L’abolizione del bollo auto non sarà una misura limitata al 2027. A ribadirlo è la presidente del Consiglio Giorgia Meloni, che interviene direttamente sulla questione con un post pubblicato su X.
“L’abolizione del bollo auto non vale solo per il 2027. Come il Governo ha già ampiamente garantito e ribadito, la misura è pensata per essere strutturale, quindi definitiva”, scrive Meloni.
Il governo abolisce il bollo per le auto di piccola e media potenza e per tutte le moto. Meloni: “Cancellata una delle tasse più odiate dagli italiani”Con queste parole la premier chiarisce quindi che l’intervento sul bollo auto, così come annunciato dal governo, è destinato ad avere carattere strutturale e non dovrebbe esaurirsi al termine del 2027. La misura, nelle intenzioni dell’esecutivo, avrebbe dunque un effetto permanente.
Sull’argomento è intervenuto anche il vicepremier e ministro delle Infrastrutture Matteo Salvini. Il taglio del bollo “è un punto di partenza e non un punto di arrivo.
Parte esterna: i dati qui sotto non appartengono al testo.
/-- Whether the base of a side breaks R220: its alignment, and with a block table the span against the block size. -/
def copyBadBase (b : List Word) (side : Nat) : Bool :=
  let base := (b.getD side 0).toNat
  let d := copyDims b
  let span := ((List.range (d - 1)).map fun k => (copyCount b k - 1) * copyStride b side k).sum
  decide (base % 2 ^ copyEsz b ≠ 0) || (copyBt b == side + 1 && decide (copyBlock b < base + 2 ^ copyEsz b * (1 + span)))

/-- Whether HANDLER breaks R220. -/
def Core.badHandler (c : Core) (b : List Word) : Bool :=
  let h := b.getD 2 0
  h != 0 && !(c.scratchEntry h && decide (h.toNat % 4 = 0))

/-- Whether a base or table address is one that a copy of a core may name: memory, or an LM that a test admits (R220, R221). -/
def State.copyPlace (s : State) (core : Nat) (a : Word) (lm : Nat → Bool) : Bool :=
  match placeOf core a with
  | .memory => true
  | .lm k _ => s.enabled k && lm k
  | .unmapped => false

/-- Whether SRC, DST or TABLE, by its doubleword of the block, names a place that the copy may not use (R220, R221): on the side of the block table the base is an offset. -/
def State.copyBadPlace (s : State) (p core : Nat) (b : List Word) (i : Nat) : Bool :=
  let own (k : Nat) : Bool := k == core
  match i with
  | 0 => copyBt b != 1 && !(s.copyPlace core (b.getD 0 0) own)
  | 1 => copyBt b != 2 && !(s.copyPlace core (b.getD 1 0) fun k => k == core || s.inPart p k)
  | _ => copyBt b != 0 && !(s.copyPlace core (b.getD 7 0) own)

/-- Byte offset of the first field of a block that breaks R220 or R221. -/
def State.copyBadField (s : State) (p core : Nat) (b : List Word) : Option Nat :=
  let ctl := b.getD 3 0
  let d := copyDims b
  ((if copyBadBase b 0 || s.copyBadPlace p core b 0 then [0x00] else []) ++ (if copyBadBase b 1 || s.copyBadPlace p core b 1 then [0x08] else []) ++
   (if (s.core core).badHandler b then [0x10] else []) ++
   (if bitsOf ctl 32 32 != 0 || bitsOf ctl 12 4 != 0 || decide (13 < bitsOf ctl 8 4) || copyBt b == 3 || decide (4 < copyEsz b) ||
        (bitsOf ctl 8 4 != 0 && copyBt b == 0) then [0x18] else []) ++
   (if (List.range 4).any fun k => (copyCount b k == 0) == decide (k < d) then [0x20] else []) ++
   (if copyBadStrides b 0 then [0x28] else []) ++ (if copyBadStrides b 1 then [0x30] else []) ++
   (if (b.getD 7 0 != 0 && copyBt b == 0) || decide ((b.getD 7 0).toNat % 8 ≠ 0) || s.copyBadPlace p core b 2 then [0x38] else [])).head?

/-! ### XPUSH and XSTAT -/

/-- Entries of a cluster's job queue in use (R197). -/
def State.queueUsed (s : State) (cluster : Nat) : Nat := ((List.range 8).map fun k => (s.core (cluster * 8 + k)).entries).sum

/-- Whether the cluster's job queue has an entry for a core: 16 in all, at most 4 for each core, and round-robin among those that wait (R197). -/
def State.queueRoom (s : State) (core : Nat) : Bool :=
  let used := s.queueUsed (clusterOf core)
  decide ((s.core core).entries < 4) && decide (used < 16) && s.inTurn (clusterOf core * 2) (core % 8) (16 - used)

/-- The executing thread waits for an entry of the job queue, for its home core. -/
def State.awaitQueue (s : State) (core : Nat) : State := s.claimHere (clusterOf core * 2) (core % 8)

/-- The executing thread takes an entry of the job queue. -/
def State.takeQueue (s : State) (core : Nat) : State := s.serve (clusterOf core * 2) (core % 8) s.cur

/-- The transfer id of R221. -/
def transferId (tag seq core number : Nat) : Word := BitVec.ofNat 64 (tag + seq * 2 ^ 16 + core * 2 ^ 24 + number * 2 ^ 44)

/-- Submits a copy (R221): the record of the next sequence number, which holds an entry of the job queue. -/
def State.submitCopy (s : State) (core : Nat) (b : List Word) : Word × State :=
  let c := s.here
  let seq := (s.core core).xseq.toNat
  let id := transferId (bitsOf (b.getD 3 0) 16 16) seq core (numberOf s.cur)
  let x : CopyRec :=
    { id := id, block := b, status := 1, tid := c.cr.tid, ctx := s.cur, uid := c.uid, launch := c.launch, part := c.partNo, domain := c.accessDomain
      lclk := s.lclkOf s.cur }
  (id, s.onCore core fun k => { k with xseq := k.xseq + 1, copies := k.copies.set seq x, copyEntries := k.copyEntries ++ [(id, c.uid)] })

/-- Whether a core's record of a sequence number is in use: QUEUED, RUNNING or PARKED (R221). -/
def Core.copyBusy (c : Core) (seq : Nat) : Bool :=
  match c.copies.get seq with
  | some x => decide (1 ≤ x.status ∧ x.status ≤ 3)
  | none => false

/-- XPUSH with its block (R221, R225). In a deterministic partition a HANDLER is forbidden; XFAULT comes before that where the block also breaks a rule, an order that the spec
leaves open (log 57). -/
def State.pushCopy (s : State) (i : Instr) (d : Reg) (a : Word) (core : Nat) (b : List Word) : State :=
  match s.copyBadField s.here.partNo core b with
  | some off => s.trap .xFault a (BitVec.ofNat 64 off)
  | none =>
    if b.getD 2 0 != 0 && s.inHandler then s.trap .xFault a 0x10
    else if b.getD 2 0 != 0 && s.detHere then s.detForbid i
    else if s.unperformed s.cur 2 (s.core s.execCore).reqSeq || s.acquiring s.cur 2 || (s.core core).copyBusy (s.core core).xseq.toNat then s
    else if !(s.queueRoom core) then s.awaitQueue core
    else
      let (id, s) := ((s.takeQueue core).drift s.cur).submitCopy core b
      s.finishG d id

/-- XPUSH (R221): the block is read from the home-core LM. -/
def execXpush (d a : Reg) (s : State) : Answer :=
  let addr := s.rdG a
  let core := s.homeCore
  .next (match placeOf core addr with
    | .lm k off =>
      if k ≠ core then s.trap .xFault addr 0
      else if addr.toNat % 64 ≠ 0 then s.trap .misalign addr addr
      else if (s.core core).scratchEnd ≤ off then s.trap .prot addr addr
      else if s.lmHeld s.cur core (lmAddr core off) 64 true then s
      else if s.poisoned (lmAddr core off) 64 then s.machineCheck s.cur addr
      else s.pushCopy (.xpush d a) d addr core ((List.range 8).map fun i => BitVec.ofNat 64 (s.lmRead core (off + 8 * i) 8))
    | _ => s.trap .xFault addr 0)

/-- The record that a transfer id names for the asking context (R224). -/
def State.askedCopy (s : State) (id : Word) : Option CopyRec :=
  match (s.core s.homeCore).copies.get (bitsOf id 16 8) with
  | some x => if x.id = id ∧ x.tid = s.here.cr.tid then some x else none
  | none => none

/-- XSTAT (R224, R225); DONE raises LCLK to W. -/
def execXstat (d a : Reg) (s : State) : Answer :=
  .next (if s.detHere then s.detForbid (.xstat d a)
    else match s.askedCopy (s.rdG a) with
      | none => s.finishG d 0
      | some x => (if x.status = 4 then s.raiseLclk s.cur x.w else s).finishG d (BitVec.ofNat 64 x.status))

/-! ### Dispatch (R192, R197, R222) -/

/-- The queued copy of a core that was submitted first. -/
def Core.nextCopy (c : Core) : Option (Nat × CopyRec) :=
  (firstLeast (fun q => 255 - (c.xseq.toNat + 255 - q) % 256) ((c.copies.filter fun x => x.2.status == 1).map Prod.fst)).bind
    fun q => (c.copies.get q).map fun x => (q, x)

/-- Charge of a copy, in microwatts (R192). -/
def copyCharge : Nat := 3000

/-- Whether a core's copy of a sequence number is its next: its previous copy is DONE, FAILED or PARKED, and its partition runs (R197, R351). -/
def State.copyReady (s : State) (core q : Nat) (x : CopyRec) : Bool :=
  (match (s.core core).copies.get ((q + 255) % 256) with
    | some y => y.status != 2 && y.status != 1
    | none => true) && s.partRuns x.part

/-- Whether a core's next copy may be dispatched: it is ready, and Isobar admits it. -/
def State.copyWaits (s : State) (core : Nat) : Bool :=
  match (s.core core).nextCopy with
  | some (q, x) => s.copyReady core q x && s.admits x.part (tileOf core) copyCharge
  | none => false

/-- The next copy of a core, where it waits for headroom alone (R192, R222). -/
def State.copyStarved (s : State) (core : Nat) : Option Nat :=
  match (s.core core).nextCopy with
  | some (q, x) => if s.copyReady core q x && !(s.admits x.part (tileOf core) copyCharge) then some q else none
  | none => none

/-- Since when something waits, or that it no longer does. -/
def noteWait (now : Nat) (waits : Bool) (since : Option Nat) : Option Nat :=
  if waits then some (since.getD now) else none

/-- Notes which copy of a core waits for headroom, and since when (R193). -/
def Core.noteCopies (c : Core) (now : Nat) (copy : Option Nat) : Core :=
  { c with copies := c.copies.map fun x => (x.1, { x.2 with waitedFrom := noteWait now (copy == some x.1) x.2.waitedFrom }) }

/-- The core of a cluster whose turn it is: the first after the one served last whose work waits (R197). -/
def nextTurn (cluster last : Nat) (waits : Nat → Bool) : Option Nat :=
  ((List.range 8).map fun k => cluster * 8 + (last + 1 + k) % 8).find? waits

/-- COPY_DISPATCH (R192, R197, R222): the next copy of a core is admitted and runs, or begins to wait for headroom (R193). -/
def execCopyDispatch (core : Nat) (s : State) : Answer :=
  let cl := clusterOf core
  let rr := s.rrJobs.getD cl (7, 7)
  .next (if nextTurn cl rr.2 s.copyWaits ≠ some core then
      (if (s.copyStarved core).isSome then s.onCore core fun c => c.noteCopies (s.gtrOf sDie) (s.copyStarved core) else s)
    else match (s.core core).nextCopy with
      | some (q, x) =>
        let s := { s with rrJobs := s.rrJobs.set cl (rr.1, core % 8) }
        let c := s.chargeOf x.part (tileOf core) copyCharge
        (s.takeCharge c).onCopy core q fun x => { x with status := 2, charge := some c }
      | none => s)

/-! ### Elements (R222) -/

/-- What a read of the copy unit finds. -/
inductive XuRead where
  | got (v : Nat) (poison : BitVec 2)
  | held
  | park (a : Nat)
  | fail (kind a : Nat) (val : Option Word)
  deriving DecidableEq, Repr

/-- Poison of the 8-byte words of a range, by place. -/
def State.poisonOf (s : State) (a n : Nat) : BitVec 2 :=
  BitVec.ofNat 2 ((if s.poison.contains (wordOf a) then 1 else 0) + if 8 < n ∧ s.poison.contains (wordOf a + 8) then 2 else 0)

/-- How a copy is named where it waits for a miss-table entry: its core and sequence number. -/
def CopyRec.claimKey (x : CopyRec) (core : Nat) : Nat := core * 256 + x.id.toNat / 2 ^ 16 % 256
Nel senso che l’obiettivo è di renderlo stabile negli anni, strutturale, e vedremo se già in questa legge di bilancio riusciremo ad aggiungere risorse per salire anche sopra gli 80 kW di potenza”, ha detto intervenendo a Rtl 102.5.
Il leader della Lega ha escluso di non essere a conoscenza della proposta presentata ieri dalla premier Giorgia Meloni: “Lascio immaginare se il ministro dei Trasporti su bollo e superbollo non ne sa qualcosa”. Sul superbollo, afferma il ministro, “sto facendo le stime al Ministero, cuba circa 250 milioni di euro di introito all’anno per le macchine dai 185 kW in su e comprende tutto, comprende le macchine di una certa potenza che vengono usate per lavoro da agenti di commercio, taxisti, e comprende anche le Ferrari di quelli che se le possono permettere. La mia idea non è di elevare subito tutti quanti, ma di iniziare ad alzare la cilindrata per cui si paga il super bollo, per incrementare un mercato che porterà allo Stato più soldi di quanto costerebbe il taglio di 50 milioni di super bollo. È un win-win. Aiuti il mercato e lo Stato incassa di più”.